-- ==== Sys2Proof/Machine/KeyDeriver.lean ====
section
/-! DEFINITION. The KeyDeriver, command DERIVE (spec/40_keyderiver.md R120 to R129). -/

namespace Sys2Proof.Machine

/-- KD_FILL: the password's bytes in order, then zeros, in `DBUF[0, nBytes)` (R121, R122). -/
def kdFill (pw : List Byte) (n : Nat) (s : State) : State :=
  { s with phase := .kdFill, dbuf := packBytes 32 (padTo 0 n pw ++ s.dbuf.toList.drop n) }

/-- KD_EXPAND: the schedule of the whole buffer (R124). -/
def kdExpand (c : Config) (n : Nat) (s : State) : State :=
  { s with
    phase := .kdExpand
    ks := some (c.keyExpansion (s.dbuf.toList.take n))
    events := s.events ++ [.keyExpansion (s.dbuf.toList.take n)] }

/-- KD_CIPHER: the first 16 bytes of the buffer through that schedule (R124). -/
def kdCipher (c : Config) (s : State) : State :=
  match s.ks with
  | none => s
  | some ks =>
    { s with
      phase := .kdCipher
      o := c.cipher (packBytes 16 s.dbuf.toList) ks
      events := s.events ++ [.cipher (s.dbuf.toList.take 16)] }

/-- KD_EXTEND: the 16-byte result, then its own first bytes up to nBytes, then zeros (R125). -/
def kdExtend (n : Nat) (s : State) : State :=
  { s with
    phase := .kdExtend
    key := packBytes 32 (s.o.toList ++ s.o.toList.take (n - 16))
    klen := BitVec.ofNat 8 n }

/-- The end of a derivation: KS and DBUF dropped (R29, R129), O no longer specified (R27). -/
def kdEnd (c : Config) (s : State) : State := forgetO c { s with ks := none, dbuf := zeros 32 }

/-- `derive` of password bytes into KEY and KLEN, phase by phase (R120, R128). -/
def deriveKey (c : Config) (pw : List Byte) (n : Nat) (s : State) : State :=
  kdEnd c (kdExtend n (kdCipher c (kdExpand c n (kdFill pw n s))))

/-- DERIVE nBits (R120): the key-size check first (R123), then the capacity of the operand (R74). -/
def deriveCommand (c : Config) (nb : Nat) (s : State) : State :=
  if !keySizeOk nb then raise .invalidKeySize s
  else if !fits s.params s.pwLen.toNat then raise .capacityExceeded s
  else finish (deriveKey c (pwBytes c (keyBytes nb) s) (keyBytes nb) s)

/-- The meaning of DERIVE. -/
def execDerive (nb : Nat) (s : State) : Host.Outcome State Fault Refusal := .next (deriveCommand Config.actual nb s)

end Sys2Proof.Machine
end

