-- ==== Sys2Proof/Proofs/Scope.lean ====
section
/-! The scope of the core (spec/00_scope.md): what it asks of the block-cipher primitive (R9), and the parameters that a build fixes
(R10). One relation between two states, `Follows`, says both; every command stands in it. -/

namespace Sys2Proof.Machine

/-- A call that the primitive accepts: keyExpansion takes 16, 24 or 32 bytes (R9), the others are not restricted. -/
def Event.callable : Event → Prop
  | .keyExpansion k => k.length = 16 ∨ k.length = 24 ∨ k.length = 32
  | _ => True

/-- `t` comes from `s` in the same build (R10), with callable calls only (R9). -/
structure Follows (s t : State) : Prop where
  params : t.params = s.params
  calls : ∃ es, t.events = s.events ++ es ∧ ∀ e ∈ es, e.callable

namespace Follows

variable {s t u : State}

theorem refl (s : State) : Follows s s := ⟨rfl, [], by simp, by simp⟩

theorem trans (h : Follows s t) (h' : Follows t u) : Follows s u := by
  obtain ⟨hp, es, he, hc⟩ := h
  obtain ⟨hp', es', he', hc'⟩ := h'
  refine ⟨hp'.trans hp, es ++ es', by rw [he', he, List.append_assoc], fun e hm => ?_⟩
  rcases List.mem_append.mp hm with hm | hm
  · exact hc e hm
  · exact hc' e hm

/-- An update that makes no call and keeps the parameters. -/
theorem silent (h : Follows s t) (hp : u.params = t.params) (he : u.events = t.events) : Follows s u :=
  h.trans ⟨hp, [], by simp [he], by simp⟩

/-- An update that makes one call. -/
theorem call (h : Follows s t) (hp : u.params = t.params) {e : Event} (he : u.events = t.events ++ [e]) (hc : e.callable) :
    Follows s u :=
  h.trans ⟨hp, [e], he, by simpa using hc⟩

end Follows

/-! ## The Key -/

theorem theKey_length (s : State) : (theKey s).length = min s.klen.toNat 32 := by simp [theKey]

theorem theKey_callable {s : State} (h : s.klen.toNat = 16 ∨ s.klen.toNat = 24 ∨ s.klen.toNat = 32) :
    (Event.keyExpansion (theKey s)).callable := by
  simp only [Event.callable, theKey_length]
  omega

theorem klen_of_keyLenOk {k : BitVec 8} (h : keyLenOk k = true) : k.toNat = 16 ∨ k.toNat = 24 ∨ k.toNat = 32 := by
  simp only [keyLenOk, Bool.or_eq_true, beq_iff_eq] at h
  rcases h with (rfl | rfl) | rfl <;> decide

/-! ## The parts of the commands -/

section
variable (c : Config)

theorem follows_ceCipher (s : State) : Follows s (ceCipher c s) := by
  unfold ceCipher
  split
  · exact .refl s
  · exact (Follows.refl s).call rfl rfl trivial

theorem follows_ceInc (s : State) : Follows s (ceInc c s) := by
  by_cases hp : (progressDue s (s.j + 1) && c.progressShown s.draws) = true
  · exact (Follows.refl s).call rfl (if_pos hp) trivial
  · exact (Follows.refl s).silent rfl (if_neg hp)

theorem follows_ctrLoop (k : Nat) (x : List Byte) (s : State) : Follows s (ctrLoop c k x s).2 := by
  induction k generalizing x s with
  | zero => exact .refl s
  | succ k ih =>
    have hxor : Follows s { ceCipher c s with phase := .ceXor } := (follows_ceCipher c s).silent rfl rfl
    exact (hxor.trans (follows_ceInc c _)).trans (ih _ _)

/-- A run calls keyExpansion with the Key, once, before its blocks (R163). -/
theorem follows_ctrRun (x : List Byte) {s : State} (h : (Event.keyExpansion (theKey s)).callable) :
    Follows s (ctrRun c x s).2 := by
  have hexpand : Follows s (ceExpand c { s with nblk := blockCount x.length, j := 0 }) :=
    (Follows.refl s).call rfl rfl h
  exact (hexpand.trans (follows_ctrLoop c _ x _)).silent rfl rfl

theorem follows_generate (s : State) : Follows s (generate c s) := ⟨rfl, _, generate_events c s, by simp [Event.callable]⟩

variable {nb : Nat} (hk : keySizeOk nb = true)
include hk

/-- A derivation calls keyExpansion with a buffer of nBytes (R124) and leaves a Key of that length. -/
theorem follows_deriveKey (pw : List Byte) (s : State) :
    Follows s (deriveKey c pw (keyBytes nb) s) ∧ (Event.keyExpansion (theKey (deriveKey c pw (keyBytes nb) s))).callable := by
  have hn := keyBytes_of_ok hk
  rw [deriveKey_eq c pw (keyBytes nb) s (by omega) (by omega)]
  refine ⟨⟨rfl, _, rfl, ?_⟩, theKey_callable ?_⟩
  · simpa [Event.callable] using hn
  · rcases hn with hn | hn | hn <;> simp [hn]

theorem follows_encryptBody (plain pw : List Byte) (s : State) : Follows s (encryptBody c (keyBytes nb) plain pw s).2 := by
  obtain ⟨hderive, hkey⟩ := follows_deriveKey c hk pw s
  have hload : Follows s (loadCounter (generate c (deriveKey c pw (keyBytes nb) s))) :=
    (hderive.trans (follows_generate c _)).silent rfl rfl
  exact hload.trans (follows_ctrRun c plain hkey)

theorem follows_decryptBody (body pw : List Byte) (s : State) : Follows s (decryptBody c (keyBytes nb) body pw s).2 := by
  obtain ⟨hderive, hkey⟩ := follows_deriveKey c hk pw s
  have hload : Follows s (loadCounter (deriveKey c pw (keyBytes nb) s)) := hderive.silent rfl rfl
  exact hload.trans (follows_ctrRun c body hkey)

end

/-! ## The commands -/

section
variable (c : Config) (nb : Nat) (s : State)

theorem follows_deriveCommand : Follows s (deriveCommand c nb s) := by
  unfold deriveCommand
  split
  · exact (Follows.refl s).silent rfl rfl
  · rename_i hk
    split
    · exact (Follows.refl s).silent rfl rfl
    · exact (follows_deriveKey c (by simpa using hk) _ s).1.silent rfl rfl

theorem follows_cbInitCommand : Follows s (cbInitCommand s) := by
  unfold cbInitCommand
  split <;> exact (Follows.refl s).silent rfl rfl

theorem follows_runCommand : Follows s (runCommand c s) := by
  unfold runCommand
  split
  · exact (Follows.refl s).silent rfl rfl
  · split
    · exact (Follows.refl s).silent rfl rfl
    · rename_i hk
      split
      · exact (Follows.refl s).silent rfl rfl
      · have hkey := theKey_callable (klen_of_keyLenOk (by simpa using hk))
        exact (follows_ctrRun c _ hkey).silent rfl rfl

theorem follows_utf8EncCommand : Follows s (utf8EncCommand c s) := by
  unfold utf8EncCommand
  split
  · exact (Follows.refl s).silent rfl rfl
  · split <;> exact (Follows.refl s).silent rfl rfl

theorem follows_utf8DecCommand : Follows s (utf8DecCommand c s) := by
  unfold utf8DecCommand
  split
  · exact (Follows.refl s).silent rfl rfl
  · split <;> exact (Follows.refl s).silent rfl rfl

theorem follows_b64EncCommand : Follows s (b64EncCommand c s) := by
  unfold b64EncCommand
  split <;> exact (Follows.refl s).silent rfl rfl

theorem follows_b64DecCommand : Follows s (b64DecCommand c s) := by
  unfold b64DecCommand
  split
  · exact (Follows.refl s).silent rfl rfl
  · split <;> exact (Follows.refl s).silent rfl rfl

/-- The errors before line 5 make no call; from there on the body's calls are all there are. -/
theorem follows_encryptCommand : Follows s (encryptCommand c nb s) := by
  unfold encryptCommand
  split
  · exact (Follows.refl s).silent rfl rfl
  · rename_i hk
    split
    · exact (Follows.refl s).silent rfl rfl
    · split
      · exact (Follows.refl s).silent rfl rfl
      · rename_i plain _
        split
        · exact (Follows.refl s).silent rfl rfl
        · rename_i pw _
          have hbody := follows_encryptBody c (by simpa using hk : keySizeOk nb = true) plain pw s
          dsimp only
          split <;> exact hbody.silent rfl rfl

theorem follows_decryptCommand : Follows s (decryptCommand c nb s) := by
  unfold decryptCommand
  split
  · exact (Follows.refl s).silent rfl rfl
  · rename_i hk
    split
    · exact (Follows.refl s).silent rfl rfl
    · split
      · exact (Follows.refl s).silent rfl rfl
      · rename_i payload _
        split
        · exact (Follows.refl s).silent rfl rfl
        · have hsplit : Follows s (splitNonce payload s) := (Follows.refl s).silent rfl rfl
          dsimp only
          split
          · exact hsplit.silent rfl rfl
          · rename_i pw _
            have hbody := hsplit.trans
              (follows_decryptBody c (by simpa using hk : keySizeOk nb = true) (payload.drop 8) pw (splitNonce payload s))
            split <;> exact hbody.silent rfl rfl

end

theorem follows_effect (c : Config) (i : Instr) (s : State) : Follows s (effect c i s) := by
  cases i with
  | derive nb => exact follows_deriveCommand c nb s
  | nonceGen => exact (follows_generate c s).silent rfl rfl
  | cbInit => exact follows_cbInitCommand s
  | run => exact follows_runCommand c s
  | utf8Enc => exact follows_utf8EncCommand c s
  | utf8Dec => exact follows_utf8DecCommand c s
  | b64Enc => exact follows_b64EncCommand c s
  | b64Dec => exact follows_b64DecCommand c s
  | encrypt nb => exact follows_encryptCommand c nb s
  | decrypt nb => exact follows_decryptCommand c nb s
  | clr => exact (Follows.refl s).silent rfl rfl

theorem exec_follows {i : Instr} {s t : State} (h : exec i s = .next t) : Follows s t := by
  rw [exec_next h]
  exact follows_effect Config.actual i s

/-! ## The host's accesses and the step -/

theorem writeCommand_params (w : Word) (s : State) : (writeCommand w s).params = s.params := by
  obtain ⟨_, h⟩ | ⟨_, _, _, h⟩ | ⟨_, _, _, h⟩ := writeCommand_cases w s <;> rw [h] <;> rfl

theorem writeReg_params (i : Nat) (v : Word) (s : State) : (writeReg i v s).params = s.params := by
  unfold writeReg
  split
  · exact writeCommand_params v s
  all_goals rfl

theorem access_params (c : Config) (a : HostAccess) (s : State) : (access c a s).params = s.params := by
  cases a with
  | writeReg i v => exact writeReg_params i v s
  | writeArr r i v => cases r <;> rfl
  | writeByte b i v => cases b <;> rfl
  | writeText b i v => cases b <;> rfl
  | readReg | readArr | readByte | readText => rfl

theorem runLatched_params {s t : State} (h : runLatched s = .next t) : t.params = s.params := by
  unfold runLatched at h
  split at h
  · exact (exec_follows h).params
  · cases h
    rfl

theorem step_params {s t : State} (h : step s = .next t) : t.params = s.params := by
  obtain ⟨_, hs⟩ | ⟨_, rest, _, hs⟩ | ⟨_, _, hs⟩ | ⟨_, a, rest, _, hs⟩ := step_cases s <;> rw [hs] at h
  · exact runLatched_params h
  · cases h
    rfl
  · cases h
    rfl
  · rw [(serve_next h).2]
    exact access_params _ a _

/-- Settles O24: every command follows its starting state, and `Follows` allows callable calls only. -/
theorem keyExpansionArgumentSizes : Obligations.KeyExpansionArgumentSizes := by
  intro i s t h
  obtain ⟨es, he, hc⟩ := (exec_follows h).calls
  exact ⟨es, he, fun k hk => hc (.keyExpansion k) hk⟩

/-- Settles O59, by the cases of a step. -/
theorem noStepChangesParameters : Obligations.NoStepChangesParameters := fun _ _ h => step_params h

end Sys2Proof.Machine
end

# What to produce:
Nothing should appear in the answer except the lines above from the line with "follows_b64DecCommand c s" through the line with "the step -/", both included, written out exactly.

# Exercise solution:
  | b64Dec => exact follows_b64DecCommand c s
  | encrypt nb => exact follows_encryptCommand c nb s
  | decrypt nb => exact follows_decryptCommand c nb s
  | clr => exact (Follows.refl s).silent rfl rfl

theorem exec_follows {i : Instr} {s t : State} (h : exec i s = .next t) : Follows s t := by
  rw [exec_next h]
  exact follows_effect Config.actual i s

/-! ## The host's accesses and the step -/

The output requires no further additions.